A second gene that can increase a man's risk of familial, or inherited, testicular germ-cell cancer has been identified by scientists at the National Institutes of Health. Men with a family member who had a testicular germ cell cancer are at three-to six-fold greater risk than other men of developing testicular cancer.
Although a family history of testicular cancer probably accounts for less than five percent of all testicular cancers, the careful study of rare familial cancer clusters has often led to important new understanding of the non-familial versions of the same cancer.
"This study contributes to our understanding of why testicular germ cell cancer appears to run in families," said Dr Raynard Kington, Acting NIH Director.
"The findings may also lead to new ways to identify men at high risk, as well as more effective ways to prevent and treat testicular germ cell cancer," Kington added.
According to researchers, the key pathway in this disease is the cyclic AMP pathway, which regulates how cells respond to such signals as hormones.
Drugs that affect the cyclic AMP pathway are widely available, and, in theory, could affect progression of testicular cancer.
"The mutations don't cause cancer directly, but instead appear to increase an individual's susceptibility to developing a tumour," said the study's senior author, Dr Constantine Stratakis, D.Sc., chief of NICHD's Section on Endocrinology and Genetics.

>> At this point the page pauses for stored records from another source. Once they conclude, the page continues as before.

/-- The transition matches the event for the candidate (R288). -/
def Trans.matchesCand (t : Trans) (c : Cand) (o : Offer) : Bool :=
  o.src == t.src && (evKind o.ev &&& t.kmask) == (t.kind &&& t.kmask) &&
    (t.keyop != 1 || !c.bound || evKey o.ev == c.key) &&
    (t.keyop != 2 || match c.binds.getD t.kslot none with
      | some b => evKey o.ev == evKey b.2
      | none => false) &&
    (!t.clkv || clockHolds t.clkop ((evTs o.ev : Int) - c.reset? t.clkref) t.clkd)

/-- A candidate as its creation finds it: every declared clock reset to the event's TS. -/
def Automaton.newCand (a : Automaton) (birth ts : Nat) : Cand :=
  ⟨a.nextUid, birth, 0, 0, false, List.replicate 4 none, (List.range 4).map fun k => if a.declares k then ts else 0, false, none, false⟩

/-- apply of R288, but for accepting. -/
def Trans.apply (t : Trans) (c : Cand) (o : Offer) : Cand :=
  { c with
    xreset := (List.range 4).map fun k => if bitOf t.reset k then evTs o.ev else c.reset? k
    binds := if t.bindv then c.binds.set t.bslot (some (o.src, o.ev)) else c.binds
    key := if t.keyop = 1 then evKey o.ev else c.key
    bound := c.bound || t.keyop == 1
    state := t.dest
    spent := c.spent && t.reset == 0 }

/-- A timeout's instant, or the expiry instant of a state whose every exit is bounded above (R288). -/
def Automaton.instant (a : Automaton) (c : Cand) : Option Int :=
  let w := a.stateWord c.state 0
  if bitOf w 42 then some ((c.reset? (fieldOf w 40 2) : Int) + fieldOf w 0 40)
  else
    let xs := a.exits c.state
    if xs.all fun t => t.clkv && decide (t.clkop < 2) then
      (xs.map fun t => (c.reset? t.clkref : Int) + t.clkd - (if t.clkop = 0 then 1 else 0)).max?
    else none

/-- The candidate's deadline. -/
def Automaton.deadline (a : Automaton) (c : Cand) : Option Int := if c.spent then none else a.instant c

def Automaton.timesOut (a : Automaton) (c : Cand) : Bool := bitOf (a.stateWord c.state 0) 42

/-! ### The horizon and the next item (R287) -/

/-- The stream number of a source. -/
def Automaton.srcStream (a : Automaton) (i : Nat) : Nat := capStream (a.cap i)

def State.sourceOf (s : State) (a : Automaton) (i : Nat) : Option Stream := s.streams.find (a.srcStream i)

/-- H: the least effective watermark over the sources. -/
def State.horizon (s : State) (a : Automaton) : Int :=
  ((List.range a.nsrc).map fun i => ((s.sourceOf a i).map s.watermark).getD (2 ^ 64 - 1)).min?.getD (2 ^ 64 - 1)

/-- The events that wait to be offered. -/
def State.waitingEvents (s : State) (a : Automaton) : List Offer :=
  (List.range a.nsrc).flatMap fun i =>
    match s.sourceOf a i with
    | none => []
    | some st => (st.evq.filter fun v => decide (a.srcpos.getD i 0 ≤ v.idx) && !(a.seen.contains (i, v.idx))).map fun v => ⟨i, v.idx, v.bytes⟩

/-- Merge order: (TS, stream number, SEQ). -/
def Automaton.before (a : Automaton) (x y : Offer) : Bool :=
  let kx := (evTs x.ev, a.srcStream x.src, x.idx)
  let ky := (evTs y.ev, a.srcStream y.src, y.idx)
  decide (kx.1 < ky.1) || (kx.1 == ky.1 && (decide (kx.2.1 < ky.2.1) || (kx.2.1 == ky.2.1 && decide (kx.2.2 < ky.2.2))))

def Automaton.firstOffer (a : Automaton) : List Offer → Option Offer
  | [] => none
  | x :: xs =>
    match a.firstOffer xs with
    | some y => if a.before y x then some y else some x
    | none => some x

/-- The next event at or below the horizon. -/
def State.nextEvent (s : State) (a : Automaton) : Option Offer :=
  a.firstOffer ((s.waitingEvents a).filter fun o => decide ((evTs o.ev : Int) ≤ s.horizon a))

/-- The candidate with the least instant of a kind, then the lowest birth; candidates stand in birth order. -/
def firstOf (f : Cand → Option Int) : List Cand → Option (Int × Cand)
  | [] => none
  | c :: cs =>
    match f c, firstOf f cs with
    | some d, some (e, y) => if e < d then some (e, y) else some (d, c)
    | some d, none => some (d, c)
    | none, r => r

/-- The candidate's next virtual event: a candidate's virtual events fire at strictly rising instants (R288). -/
def Automaton.pendingAt (a : Automaton) (c : Cand) : Option Int :=
  (a.deadline c).filter fun d => c.fired.all fun f => decide (f < d)

/-- The next virtual event: of a restored candidate that is due, at once and in birth order (R396), else the first that the
horizon has passed. -/
def State.nextVirtual (s : State) (a : Automaton) : Option (Int × Cand) :=
  match a.cands.find? (·.due) with
  | some c => (a.deadline c).map fun d => (d, c)
  | none => (firstOf a.pendingAt a.cands).filter fun v => decide (v.1 + 1 ≤ s.horizon a)

/-- An item in merge order. -/
inductive Item where
  | event (o : Offer)
  | virtual (d : Int) (c : Cand)

/-- The next item: a virtual event at D comes after every event with TS ≤ D, and one that is due before any event. -/
def State.nextItem (s : State) (a : Automaton) : Option Item :=
  match s.nextEvent a, s.nextVirtual a with
  | some o, some (d, c) => if !c.due && decide ((evTs o.ev : Int) ≤ d) then some (.event o) else some (.virtual d c)
  | some o, none => some (.event o)
  | none, some (d, c) => some (.virtual d c)
  | none, none => none

/-! ### Launches on their way (R289, R291) -/

/-- The backlogs' entries in use. -/
def State.backlogLoad (s : State) : Nat :=
  (s.backlog.filter fun b => match b.what with
    | .launch _ => true
    | .plot _ => false).length

/-- HDONE of a member: live while its record is mapped, else as saved. -/
def State.memberDone (s : State) (m : Member) : Nat :=
  match s.autos.find? fun q => q.2.ctx == m.ctx && q.2.rid == m.rid with
  | some q => q.2.hdone
  | none => m.hdone

def launchBefore (x y : Launch) : Bool :=
  decide (x.at_ < y.at_) || (x.at_ == y.at_ && (decide (x.rid.toNat < y.rid.toNat) || (x.rid == y.rid && decide (x.aseq < y.aseq))))

/-- The launch may enter a backlog: of an order group, when every member has come past its instant and no member holds an
earlier one (R291). -/
def State.mayEnter (s : State) (l : Launch) : Bool :=
  l.ogroup == 0 ||
    ((s.members.filter fun m => m.ctx == l.ctx && m.ogroup == l.ogroup).all (fun m => decide (l.at_ ≤ s.memberDone m)) &&
     !(s.autos.any fun q => q.2.ctx == l.ctx && q.2.ogroup == l.ogroup && q.2.launches.any fun y => launchBefore y l) &&
     !(s.orphans.any fun y => y.ctx == l.ctx && y.ogroup == l.ogroup && launchBefore y l))

/-- A launch that could enter finds no free entry, and is held. -/
def State.launchHeld (s : State) (a : Automaton) : Bool :=
  match a.launches with
  | [] => false
  | l :: _ => s.mayEnter l && decide (65536 ≤ s.backlogLoad)

/-- The automaton processes nothing further while a launch is held or a post has not taken its step (R291, R408). -/
def State.autoBlocked (s : State) (a : Automaton) : Bool := s.launchHeld a || !a.posts.isEmpty

/-! ### Accepting (R289) -/

/-- A candidate takes its place in birth order. -/
def insertCand (c : Cand) : List Cand → List Cand
  | [] => [c]
  | d :: ds => if c.birth < d.birth then c :: d :: ds else d :: insertCand c ds

def Automaton.removeCand (a : Automaton) (uid : Nat) : Automaton := { a with cands := a.cands.filter fun c => c.uid != uid }
def Automaton.setCand (a : Automaton) (c : Cand) : Automaton :=
  { a with cands := a.cands.map fun x => if x.uid = c.uid then c else x }

/-- The launch record of an accepting candidate. -/
def State.launchOf (s : State) (slot : Nat) (a : Automaton) (c : Cand) (t : Nat) : Launch where
  ctx := a.ctx
  slot := slot
  aseq := a.accepts
  tmplAt := a.stateWord c.state 1 / 2 ^ 8 * 64
  prio := 0
  binds := c.binds
  streams := c.binds.map fun b => match b with
    | some x => BitVec.ofNat 32 (a.srcStream x.1)
    | none => 0xFFFFFFFF
  key := c.key
  xclk := (List.range 4).map fun k => if a.declares k then (t + 2 ^ 64 - c.reset? k) % 2 ^ 64 else 0
  at_ := t
  ats := s.time.toNat
  rid := a.rid
  ogroup := a.ogroup

/-- The derived event of a post action (R285). -/
def postBytes (w1 t : Nat) (key : Word) (aseq : Nat) : List Byte :=
  eventBytes t 0 (fieldOf w1 16 16) 0 key.toNat (wordBytes [fieldOf w1 32 32, aseq % 2 ^ 32, aseq / 2 ^ 32 % 2 ^ 32])

/-- accept(c) at the instant t: the candidate, already in the accepting state, is removed and its action is taken. -/
def State.accept (s : State) (slot : Nat) (a : Automaton) (c : Cand) (t : Nat) : State × Automaton :=
  let w1 := a.stateWord c.state 1
  let a1 := { a.removeCand c.uid with accepts := (a.accepts + 1) % 2 ^ 64 }
  match a.act c.state with
  | 1 => (s, { a1 with launches := a1.launches ++ [s.launchOf slot a c t] })
  | 2 =>
    let tid := fieldOf w1 16 32
    if tid / 2 ^ 28 = s.partno then
      ((s.chime a.ctx tid (fieldOf w1 8 6) (BitVec.ofNat 32 a.accepts) 0xFFFFFF).2, a1)
    else (s, a1)
  | _ => (s, { a1 with posts := a1.posts ++ [⟨a.accepts, fieldOf w1 8 2, postBytes w1 t c.key a.accepts, false⟩] })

Stratakis and his colleagues analyzed the portion of the DNA from 95 familial testicular cancer patients that contains the PDE11A gene.
They found seven mutations in the cancer patients, and noted that the rate at which they were detected was much higher than that seen in the DNA of people without testicular cancer.
Stratakis said that learning how disruptions in the PDE11A enzyme lead to an increased risk of tumor formation may help researchers identify other proteins that also play a role.
The study appears in the Cancer Research.